A Comprehensive Vietnamese evaluation benchmark for Large Language Models (LLMs).
As the Generative AI wave spread globally around 2023, with tens of thousands of new models emerging in just a few years, Vietnam was not outside this trend. Many research groups and startups began experimenting with Vietnamese AI models. However, a common limitation quickly surfaced: the lack of a unified evaluation standard for the Vietnamese language.
Most well-resourced teams had to build their own evaluation sets, leading to fragmentation and making it difficult to compare results. To fill this gap, in November 2023, Zalo AI, in collaboration with the Japan Advanced Institute of Science and Technology (JAIST), introduced VMLU (Vietnamese Multitask Language Understanding) - the first comprehensive Vietnamese evaluation benchmark for Large Language Models (LLMs).
A Comprehensive Benchmark, Open to the Community
VMLU consists of two main components: the dataset and the standardized evaluation tool.
10,880 multiple-choice questions, covering 58 subjects across 4 domains: STEM, Social Sciences, Humanities, and Miscellaneous.
Questions are categorized into 4 difficulty levels: Primary School, Secondary School, High School, and Professional (Undergraduate & Postgraduate).
The accompanying tool provides detailed instructions, making it easy for research groups to deploy, test, and compare results fairly.
Importantly, VMLU is open and free to the Vietnamese AI community.
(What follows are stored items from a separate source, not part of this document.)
-- ==== Sys2Proof/Laws/DuplexFrame.lean ====
section
/-! SUPPORT. What each operation of `Machine/Duplex.lean` may change, and that it changes nothing else. -/

namespace Sys2Proof.Machine

theorem switchbackBody_keeps (c : Cmd) (s : State) :
    ResKeeps [.ops] [] s (switchbackBody c s) := by
  unfold switchbackBody
  refine ResKeeps.check ?_
  refine ResKeeps.accepted ?_ fun x0 => ?_
  · exact Keeps.step (startOp_keeps _ _ _ _ _) (Keeps.refl _) (by decide)
  · dsimp only [id]
    exact Keeps.refl _

theorem takeoverBody_keeps (c : Cmd) (s : State) :
    ResKeeps [.ops, .dup] [] s (takeoverBody c s) := by
  unfold takeoverBody
  refine ResKeeps.check ?_
  refine ResKeeps.accepted ?_ fun x0 => ?_
  · exact Keeps.step (startOp_keeps _ _ _ _ _) (Keeps.refl _) (by decide)
  · refine Keeps.ite ?_ ?_
    · exact Keeps.step (updDup_keeps _ _) (Keeps.refl _) (by decide)
    · exact Keeps.step (updDup_keeps _ _) (Keeps.refl _) (by decide)

theorem peerDigests_keeps (s : State) (f : PeerData) :
    Keeps [.flt, .tally] [] s (peerDigests s f) := by
  unfold peerDigests
  extract_lets y0
  clear_value y0
  split
  · exact Keeps.refl _
  · refine Keeps.step (tallyFollow_keeps _ _) ?_ (by decide)
    refine Keeps.step (B := [.tally]) (bi := []) (s := s)
        (.upd rfl fun g hg => by cases g <;> first | exact absurd hg (by decide) | rfl) ?_ (by decide)
    exact Keeps.refl _

theorem execDispatchResume_keeps (s : State) :
    OutKeeps [.host, .per, .arms, .dup, .reel, .tbus, .freeCtr] [P.HOST_IRQ_CAUSE, P.REEL_LOST, P.REEL_QUEUE_HIGH,
        P.REEL_TRIG_TICK] s (execDispatchResume s) := by
  unfold execDispatchResume
  extract_lets y0 y1
  clear_value y0
  refine OutKeeps.cut (s := y1) ?_ fun h30 => ?_
  · unfold y1
    refine Keeps.step (B := [.per]) (bi := []) (s := s)
        (.upd rfl fun g hg => by cases g <;> first | exact absurd hg (by decide) | rfl) ?_ (by decide)
    exact Keeps.refl _
  clear_value y1
  refine OutKeeps.clocked ?_ ?_
  · exact Keeps.refl _
  · refine OutKeeps.ite ?_ ?_
    · refine OutKeeps.ends reelObserve_keeps (by decide) ?_
      exact Keeps.step (resumeAt_keeps _ _) (Keeps.refl _) (by decide)
    · exact OutKeeps.ends reelObserve_keeps (by decide) (Keeps.refl _)

theorem execSwitchback_keeps (c : Cmd) (s : State) :
    OutKeeps [.ops, .host, .flt, .reel, .tbus, .freeCtr] [P.HOST_IRQ_CAUSE, P.REEL_LOST, P.REEL_QUEUE_HIGH,
        P.REEL_TRIG_TICK] s (execSwitchback c s) := by
  unfold execSwitchback
  refine OutKeeps.ends reelObserve_keeps (by decide) ?_
  refine Keeps.runCmd goodPacket_keeps answer_keeps (by decide) ?_ fun x0 => ?_
  · exact Keeps.refl _
  · exact ResKeeps.mono (switchbackBody_keeps _ _) (Keeps.refl _) (by decide)

theorem execTakeover_keeps (c : Cmd) (s : State) :
    OutKeeps [.ops, .host, .flt, .dup, .reel, .tbus, .freeCtr] [P.HOST_IRQ_CAUSE, P.REEL_LOST, P.REEL_QUEUE_HIGH,
        P.REEL_TRIG_TICK] s (execTakeover c s) := by
  unfold execTakeover
  refine OutKeeps.ends reelObserve_keeps (by decide) ?_
  refine Keeps.runCmd goodPacket_keeps answer_keeps (by decide) ?_ fun x0 => ?_
  · exact Keeps.refl _
  · exact ResKeeps.mono (takeoverBody_keeps _ _) (Keeps.refl _) (by decide)

theorem execResumeTimeout_keeps (s : State) :
    OutKeeps [.tick, .host, .flt, .time, .arms, .cells, .lanes, .str, .belay, .dup, .reel, .tbus, .chop,
        .freeCtr] [P.FLT_LOST, P.HOST_IRQ_CAUSE, P.REEL_LOST, P.REEL_QUEUE_HIGH, P.REEL_TRIG_TICK,
        P.STR_TRACE_LOST] s (execResumeTimeout s) := by
  unfold execResumeTimeout
  refine OutKeeps.clocked ?_ ?_
  · exact Keeps.refl _
  · refine OutKeeps.ite ?_ ?_
    · refine OutKeeps.ends reelObserve_keeps (by decide) ?_
      refine Keeps.atMark (by decide) advanceTo_keeps ?_ fun x0 h1 => ?_
      · exact Keeps.refl _
      · refine Keeps.ite ?_ ?_
        · exact h1
        · exact Keeps.step (raiseFault_keeps _ _ _) (Keeps.step (updDup_keeps _ _) h1 (by decide)) (by decide)
    · exact OutKeeps.ends reelObserve_keeps (by decide) (Keeps.refl _)

theorem windowEndAt_keeps (s : State) (m : Nat) :
    Keeps [.ops, .host, .flt, .per, .arms, .cells, .lanes, .str, .belay, .dup, .reel, .tbus, .freeCtr] [P.FLT_LOST,
        P.HOST_IRQ_CAUSE, P.REEL_LOST, P.REEL_QUEUE_HIGH, P.REEL_TRIG_TICK,
        P.STR_TRACE_LOST] s (windowEndAt s m) := by
  unfold windowEndAt
  extract_lets y0 y1 y2 y3
  clear_value y0 y1 y3
  refine Keeps.cut (s := y2) ?_ fun h30 => ?_
  · unfold y2
    refine Keeps.step (windowEnd_keeps _) ?_ (by decide)
    refine Keeps.step (B := [.per]) (bi := []) (s := s)
        (.upd rfl fun g hg => by cases g <;> first | exact absurd hg (by decide) | rfl) ?_ (by decide)
    exact Keeps.refl _
  clear_value y2
  refine Keeps.step (B := [.per]) (bi := []) (s := y2)
      (.upd rfl fun g hg => by cases g <;> first | exact absurd hg (by decide) | rfl) ?_ (by decide)
  exact h30

theorem execTakeoverWindowEnd_keeps (s : State) :
    OutKeeps [.tick, .ops, .host, .flt, .time, .per, .arms, .cells, .lanes, .str, .belay, .dup, .reel, .tbus, .chop,
        .freeCtr] [P.FLT_LOST, P.HOST_IRQ_CAUSE, P.REEL_LOST, P.REEL_QUEUE_HIGH, P.REEL_TRIG_TICK,
        P.STR_TRACE_LOST] s (execTakeoverWindowEnd s) := by
  unfold execTakeoverWindowEnd
  extract_lets y0
  clear_value y0
  refine OutKeeps.clocked ?_ ?_
  · exact Keeps.refl _
  · refine OutKeeps.ite ?_ ?_
    · split
      · refine OutKeeps.ends reelObserve_keeps (by decide) ?_
        refine Keeps.atMark (by decide) advanceTo_keeps ?_ fun x30 h31 => ?_
        · exact Keeps.refl _
        · exact Keeps.step (windowEndAt_keeps _ _) h31 (by decide)
      · refine OutKeeps.ends reelObserve_keeps (by decide) ?_
        refine Keeps.atMark (by decide) advanceTo_keeps ?_ fun x32 h33 => ?_
        · exact Keeps.refl _
        · exact Keeps.step (windowEndAt_keeps _ _) h33 (by decide)
      · exact OutKeeps.ends reelObserve_keeps (by decide) (Keeps.refl _)
    · exact OutKeeps.ends reelObserve_keeps (by decide) (Keeps.refl _)

theorem execPeerDataFrame_keeps (frame : PeerData) (s : State) :
    OutKeeps [.tables, .ops, .host, .flt, .time, .per, .arms, .cells, .lanes, .str, .belay, .dup, .reel, .tbus,
        .tally, .freeCtr] [P.DUP_MARK_SKEW, P.FLT_LOST, P.HOST_IRQ_CAUSE, P.LANE_ERR_COUNT, P.LANE_ERR_TOTAL,
        P.REEL_LOST, P.REEL_QUEUE_HIGH, P.REEL_TRIG_TICK, P.STR_TRACE_LOST] s (execPeerDataFrame frame s) := by
  unfold execPeerDataFrame
  extract_lets y0 y1 y2 y3
  clear_value y0
  refine OutKeeps.cut (s := y1) ?_ fun h30 => ?_
  · unfold y1
    exact Keeps.step (slewCell_keeps _ _) (Keeps.refl _) (by decide)
  clear_value y1
  refine OutKeeps.cut (s := y2) ?_ fun h31 => ?_
  · unfold y2
    refine Keeps.ite ?_ ?_
    · exact Keeps.step (slewMark_keeps _ _) h30 (by decide)
    · exact h30
  clear_value y2
  refine OutKeeps.cut (s := y3) ?_ fun h32 => ?_
  · unfold y3
    refine Keeps.ite ?_ ?_
    · exact Keeps.step (updDup_keeps _ _) h31 (by decide)
    · exact Keeps.refl _
  clear_value y3
  refine OutKeeps.clocked ?_ ?_
  · exact Keeps.refl _
  · refine OutKeeps.ite ?_ ?_
    · exact OutKeeps.ends reelObserve_keeps (by decide) (Keeps.refl _)
    · refine OutKeeps.ite ?_ ?_
      · refine OutKeeps.ends reelObserve_keeps (by decide) ?_
        exact Keeps.step (laneError_keeps _ _) (Keeps.refl _) (by decide)
      · refine OutKeeps.ite ?_ ?_
        · exact OutKeeps.ends reelObserve_keeps (by decide) (Keeps.refl _)
        · exact OutKeeps.ends reelObserve_keeps (by decide) (Keeps.step (peerDigests_keeps _ _) h32 (by decide))

theorem execPeerHeartbeat_keeps (header : PeerHeader) (crc : Word) (s : State) :
    OutKeeps [.tables, .ops, .host, .flt, .arms, .cells, .lanes, .str, .belay, .dup, .reel, .tbus, .tally,
        .freeCtr] [P.FLT_LOST, P.HOST_IRQ_CAUSE, P.LANE_ERR_COUNT, P.LANE_ERR_TOTAL, P.REEL_LOST, P.REEL_QUEUE_HIGH,
        P.REEL_TRIG_TICK, P.STR_TRACE_LOST] s (execPeerHeartbeat header s crc) := by
  unfold execPeerHeartbeat
  extract_lets y0 y1
  clear_value y0 y1
  refine OutKeeps.clocked ?_ ?_
  · exact Keeps.refl _
  · refine OutKeeps.ite ?_ ?_
    · exact OutKeeps.ends reelObserve_keeps (by decide) (Keeps.refl _)
    · refine OutKeeps.ite ?_ ?_
      · refine OutKeeps.ends reelObserve_keeps (by decide) ?_
        exact Keeps.step (laneError_keeps _ _) (Keeps.refl _) (by decide)
      · refine OutKeeps.ite ?_ ?_
        · exact OutKeeps.ends reelObserve_keeps (by decide) (Keeps.refl _)
        · refine OutKeeps.ite ?_ ?_
          · refine OutKeeps.ends reelObserve_keeps (by decide) ?_
            exact Keeps.step (updDup_keeps _ _) (Keeps.refl _) (by decide)
          · refine OutKeeps.ends reelObserve_keeps (by decide) ?_
            exact Keeps.step (updDup_keeps _ _) (Keeps.refl _) (by decide)

end Sys2Proof.Machine
end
This enables independent developers, small startups, and research institutions alike to access and use a unified standard.
Momentum for the Vietnamese AI Wave
VMLU is not just a technical toolkit but also a catalyst for the research community. With a common standard, Vietnamese AI models can be compared, improved, and brought closer to international benchmarks.
Previously, Zalo AI had repeatedly created playgrounds for the community with the Zalo AI Challenge, Zalo AI Hackathon, and Zalo AI Summit, encouraging young engineers to apply AI to solve social problems. VMLU continues this spirit, laying another important foundation for the Vietnamese AI ecosystem.
Recognized Achievements
Just one year after its announcement, VMLU has proven its practical value:
3,729 LLM evaluations were performed.
155 individuals and organizations submitted results.
45 domestic and international LLMs were officially announced on the platform.
This demonstrates that VMLU is not just a research project; it has truly become a common standard for the Vietnamese AI community, where developers learn, compare, and collaboratively enhance the quality of their models.